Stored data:
/-- Vector F6, with the header of N6. -/
def f6 : State :=
  { State.reset with
    key := key0, keyCnt := 16, modelId := 0x1234, readout := 0x56, iv := 0x789A, rTtg := 0x059F, rVolt := 0x000D4000
    rAlarm := 0x0003, rAux := 0x000CC000, rCurr := 0x00198000, rCons := 0xFFD58000, rSoc := 0x00638000 }

/-- Vector E1: voltage, current and consumed charge out of range, state of charge above 14 bits; no key. -/
def e1 : State :=
  { State.reset with rVolt := 0x01900000, rCurr := 0x23280000, rCons := 0xF0600000, rSoc := 0x07D00000 }

/-- Vector B22 and X10: a state of charge above 14 bits, the key loaded. -/
def warn : State := { State.reset with key := key0, keyCnt := 16, rSoc := 0x07D00000 }

/-- Payload and nonce of S2 valid and armed. -/
def armed : State := nonceState (packState s2)

/-- The state with one event at the port. -/
def sees (e : HostEvent) (s : State) : State := { s with pending := [e] }

/-! ## Decoding: the bytes of R80 -/

theorem test_decode_nop : decode 0b00000000#8 = .ok .nop := by decide
theorem test_decode_pack : decode 0b00000001#8 = .ok .pack := by decide
theorem test_decode_nonce : decode 0b00000010#8 = .ok .nonce := by decide
theorem test_decode_crypt : decode 0b00000011#8 = .ok .crypt := by decide
theorem test_decode_encode : decode 0b00000100#8 = .ok .encode := by decide
theorem test_decode_keyclr : decode 0b00000101#8 = .ok .keyclr := by decide
theorem test_decode_srst : decode 0b00000110#8 = .ok .srst := by decide
theorem test_decode_illegal : decode 0b00000111#8 = .error (.illegalCommand 7) ∧ decode 0b10000001#8 = .error (.illegalCommand 0x81) := by
  decide
theorem test_table_words : decodeTableWord 8 0x04 = some .encode ∧ decodeTableWord 8 0xFF = none := by decide

/-! ## Legal lines (R97): an ill-formed term for each check -/

theorem test_wf_w_address : HostLine.wellFormed (.w (.num 128) 0) = false := by decide
theorem test_wf_w_data : HostLine.wellFormed (.w (.num 0) 256) = false := by decide
theorem test_wf_w_legal : HostLine.wellFormed (.w (.num 127) 255) = true := by decide
theorem test_wf_r_address : HostLine.wellFormed (.r (.reg .OUT 48) none) = false := by decide
theorem test_wf_w16_address : HostLine.wellFormed (.w16 (.num 127) 0) = false := by decide
/-- DESIGN CHOICE (log 11), as is `test_wf_w32_data`. -/
theorem test_wf_w16_data : HostLine.wellFormed (.w16 (.reg .MODELID 0) 65536) = false := by decide
theorem test_wf_w32_address : HostLine.wellFormed (.w32 (.num 125) 0) = false := by decide
theorem test_wf_w32_data : HostLine.wellFormed (.w32 (.reg .R_SOC 0) 4294967296) = false := by decide
theorem test_wf_wq_address : HostLine.wellFormed (.wq (.num 125) { mantissa := 0, places := 0 }) = false := by decide
/-- R97: 12.34 is not a multiple of 1/65536. -/
theorem test_wf_wq_inexact : HostLine.wellFormed (.wq (.reg .R_VOLT 0) { mantissa := 1234, places := 2 }) = false := by decide
theorem test_wf_wq_legal : HostLine.wellFormed (.wq (.reg .R_CURR 0) { mantissa := -125, places := 2 }) = true := by decide
/-- DESIGN CHOICE (log 9): 40000 is an integer times 1/65536, so the line is legal though Q16.16 has no 40000. -/
theorem test_wf_wq_out_of_range : HostLine.wellFormed (.wq (.reg .R_VOLT 0) { mantissa := 40000, places := 0 }) = true := by decide
/-- DESIGN CHOICE (log 10): `MODELID+5` and a plain address are legal. -/
theorem test_wf_past_the_register : HostLine.wellFormed (.w (.reg .MODELID 5) 0) = true
    ∧ HostLine.wellFormed (.w16 (.num 0x08) 0x1234) = true := by decide
theorem test_wf_wbuf_length : HostLine.wellFormed (.wbuf (List.replicate 14 0)) = false := by decide
/-- DESIGN CHOICE (log 12): an `RBUF` of no bytes is legal; R97: its target is an address of the window all the same. -/
theorem test_wf_rbuf_no_bytes : HostLine.wellFormed (.rbuf (.reg .OUT 0) 0) = true
    ∧ HostLine.wellFormed (.rbuf (.reg .OUT 48) 0) = false ∧ expandLine (.rbuf (.reg .OUT 0) 0) = [] := by decide
theorem test_wf_rbuf_address : HostLine.wellFormed (.rbuf (.reg .OUT 6) 43) = false := by decide
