/-- A shadow of R254: the round it opens, the element's work, its source's stream, the EOSs passed, the accumulator rows that
its context claims and, in `fresh`, those that the element has been first to claim since, with the contents of those that are
not zero. `taken` and `ingress` list the commands and the host tokens that the element has taken since, in order, for a
replay (R256), each host token with its endpoint. -/
structure Shadow where
  round   : Nat
  work    : Work
  stream  : Option Stream
  fin     : Bool
  ended   : Bool := false
  passed  : List (Nat × Option Nat)
  claims  : List Nat := []
  fresh   : List Nat := []
  rows    : Map (List (BitVec 64)) := []
  taken   : List Command := []
  ingress : List (Nat × Token) := []
deriving DecidableEq, Repr

/-- A translation held by a micro-cache or by XLATE (R216, R316): the base of the extent of `tsz`, its frame, bits 7:2
of the leaf, and the requester that holds it. -/
structure Xlation where
  job  : Nat
  va   : Nat
  tsz  : Nat
  pa   : Nat
  perm : BitVec 6
  who  : Nat := 0
deriving DecidableEq, Repr

/-- One element in one context (R107, R161, R164, R174, R254, R399). `passed` lists the EOSs that a sink has passed, with the
round each lies in until that round commits (R111); `round` counts the boundaries it has passed since the series opened,
`fin` says that its last step passed an EOS of rank 1 or higher, and `ended` that it was one of rank 2 or higher (R112,
R398). `sec` says that a security violation of its own froze it (R379), and `copies` lists the tensor handles that each of its
streams took at its fork, since the series opened (R109). -/
structure Elem where
  cmds    : List Command := []
  work    : Work := {}
  stream  : Option Stream := none
  out     : List Token := []
  efr     : Word := 0#64
  efv     : Word := 0#64
  esr     : Word := 0#64
  passed  : List (Nat × Option Nat) := []
  round   : Nat := 0
  fin     : Bool := false
  ended   : Bool := false
  sec     : Bool := false
  copies  : List (Vector Handle 16) := []
  shadows : List Shadow := []
  killIn  : List KillMask := []
  saved   : Bool := false
  markOut : Bool := false
  xlcur   : Option Xlation := none
  xlmicro : List Xlation := []
  parked  : Bool := false
deriving DecidableEq, Repr

/-- A hold route's held tokens, whether all of the held group has come, the next of them to present (R229), and the round
in which they were taken; the round of the last token of any route, whether that was an EOS of rank 2 or higher (R112), and
whether a MRK has passed it (R399). -/
structure RouteState where
  held  : List Token := []
  full  : Bool := false
  pos   : Nat := 0
  round : Nat := 0
  last  : Nat := 0
  ended : Bool := false
  saved : Bool := false
deriving DecidableEq, Repr

/-- A segment's words (R104): E-words and W-words by element, S-words in order. -/
structure Words where
  ewords : Map (BitVec 32) := []
  wwords : Map (BitVec 32) := []
  swords : List (BitVec 16) := []
deriving DecidableEq, Repr

/-- A configuration bank (R112, R250, R279): the words that run, the pending segment with the elements and the routes
still to take over, the exchange words with the time of each one's last write (R279), and the wave in progress at the memory
interface (R171). -/
structure Bank where
  words    : Words := {}
  pending  : Option Words := none
  oldElems : List Nat := []
  oldOuts  : List Nat := []
  x        : Vector Word 8 := Vector.replicate 8 0#64
  xpts     : Vector Nat 8 := Vector.replicate 8 0
  routes   : Map RouteState := []
  wave     : Option (Nat × Nat) := none
  launch   : Option Nat := none
deriving DecidableEq, Repr

/-! ## Rounds -/

/-- A buffered store of a round (R208, R300). `va` and `tsz` name the translation by which it was made; none for an address of
the range of R291 (R349). -/
structure RoundStore where
  pa    : Nat
  size  : Nat
  value : Word
  tile  : Nat
  va    : Option Word := none
  tsz   : Nat := 0
deriving DecidableEq, Repr

/-- An open round of a series (R252 to R257). -/
structure Round where
  num    : Nat
  loads  : Map Nat := []
  stores : List RoundStore := []
  passed : List Nat := []
  pinned : Bool := false
  fails  : Nat := 0
deriving DecidableEq, Repr

/-- A round series (R253, R282, R300): the unit whose fork opened it, with the SCOPEDEF and the handles of that fork. -/
structure Series where
  isOpen   : Bool := false
  forkUnit : Nat := 0
  scopedef : Nat := 4
  handles  : Vector Handle 16 := Vector.replicate 16 (Vector.replicate 16 0#64)
  rounds   : List Round := []
  lastc    : BitVec 32 := 0xFFFFFFFF#32
  voids    : Nat := 0
  pts      : Nat := 0
deriving DecidableEq, Repr

/-! ## Engines -/

/-- What an engine operation does (R89, R116, R119, R334, R336, R344). -/
inductive EngineKind where
  | copy (src dst len : Nat) (ctr : Word)
  | merge (src dst len : Nat) (ctr : Word) (n c op : Nat)
  | red (op : Nat) (a b : Word)
  | ored (fn : Nat) (c a b : Word)
  | move (gather : Bool) (a b k2 : Word) (n esz : Nat) (wide sv : Bool) (ctr : Word)
  | attest (buf nonce ctr : Word)
deriving DecidableEq, Repr

/-- An engine operation: the unit that forked it, its place, its promise (R117) and whether it is complete, frozen on a fault
(R331) or cancelled (R337). `counted` is the physical address of the counter that it has incremented (R116), `idx` is an index
it has read, `buf` the bytes it has read of the item in hand, `put` the bytes it has still to write with their address, and
`admitted` says that a port merges its contribution (R119). -/
structure Engine where
  unit     : Nat
  launch   : Nat
  job      : Nat
  kind     : EngineKind
  pos      : Nat := 0
  out      : Nat := 0
  pts      : Nat := 0
  promise  : Option Nat := none
  reported : Bool := false
  complete : Bool := false
  frozen   : Bool := false
  cancelled : Bool := false
  dest     : Word := 0#64
  counted  : Option Nat := none
  idx      : Option Word := none
  buf      : List Byte := []
  put      : Option (Word × List Byte) := none
  admitted : Bool := false
deriving DecidableEq, Repr

/-- An episode of SENDR at a destination range (R119); `busy` says that contribution `next` is merging.
DEDUCED (log entry 64). -/
structure Episode where
  dst  : Nat
  len  : Nat
  n    : Nat
  next : Nat
  busy : Bool := false
deriving DecidableEq, Repr

/-! ## Barriers, queues and tags -/

/-- A barrier member's state at the home (R270). -/
structure Member where
  arrived : Bool := false
  left    : Bool := false
  excused : Bool := false
  time    : Nat := 0
deriving DecidableEq, Repr

/-- A unit parked at a barrier (R274): the episode that it waits for and, for BARSYNC, the register that receives the
episode with the status of its arrival. -/
structure BarWaiter where
  unit : Nat
  epi  : BitVec 32
  reg  : Option (BitVec 7)
  ok   : Bool
deriving DecidableEq, Repr

/-- A barrier's state at its home (R259, R268 to R274): the launch that holds the slot, and the logical time of the
arrivals (R258). -/
structure Barrier where
  holder   : Nat
  nmem     : Nat
  mtb      : Word
  srb      : Word
  t        : Nat := 4096
  k        : Nat := 3
  w        : Nat := 4
  arr      : Nat := 0
  epi      : BitVec 32 := 0#32
  members  : List Member
  waiters  : List BarWaiter := []
  pts      : Nat := 0
deriving DecidableEq, Repr

/-- A parked queue operation (R310): the slice controller, the block, the unit, and what it enqueues or where it
dequeues. `taken` says that the element, in `data`, has been received and only its writes wait (R339), and `due` that an event
has called for its completion, which a pinned round holds back (R257). -/
structure QueueWaiter where
  ctrl  : Nat
  block : Nat
  unit  : Nat
  enq   : Bool
  data  : List Byte := []
  dest  : Option Word := none
  reg   : Option (BitVec 7) := none
  taken : Bool := false
  due   : Bool := false
deriving DecidableEq, Repr

/-- A parked tagged operation (R97, R210): who waits, for full or for empty, what it then does, and the address, the
declared scope and the system attribute of its event. -/
structure TagWaiter where
  pa    : Nat
  who   : Nat
  elem  : Bool
  full  : Bool
  clear : Bool := false
  value : Word := 0#64
  reg   : BitVec 7 := 0#7
  va    : Word := 0#64
  scope : Option Nat := none
  sa    : Bool := false
deriving DecidableEq, Repr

● Assignment
Start with the first line of the data and print every line exactly. The line containing "theorem test_decode_pack : decode" is the last one to include.

● Output for this task
/-- Vector F6, with the header of N6. -/
def f6 : State :=
  { State.reset with
    key := key0, keyCnt := 16, modelId := 0x1234, readout := 0x56, iv := 0x789A, rTtg := 0x059F, rVolt := 0x000D4000
    rAlarm := 0x0003, rAux := 0x000CC000, rCurr := 0x00198000, rCons := 0xFFD58000, rSoc := 0x00638000 }

/-- Vector E1: voltage, current and consumed charge out of range, state of charge above 14 bits; no key. -/
def e1 : State :=
  { State.reset with rVolt := 0x01900000, rCurr := 0x23280000, rCons := 0xF0600000, rSoc := 0x07D00000 }

/-- Vector B22 and X10: a state of charge above 14 bits, the key loaded. -/
def warn : State := { State.reset with key := key0, keyCnt := 16, rSoc := 0x07D00000 }

/-- Payload and nonce of S2 valid and armed. -/
def armed : State := nonceState (packState s2)

/-- The state with one event at the port. -/
def sees (e : HostEvent) (s : State) : State := { s with pending := [e] }

/-! ## Decoding: the bytes of R80 -/

theorem test_decode_nop : decode 0b00000000#8 = .ok .nop := by decide
theorem test_decode_pack : decode 0b00000001#8 = .ok .pack := by decide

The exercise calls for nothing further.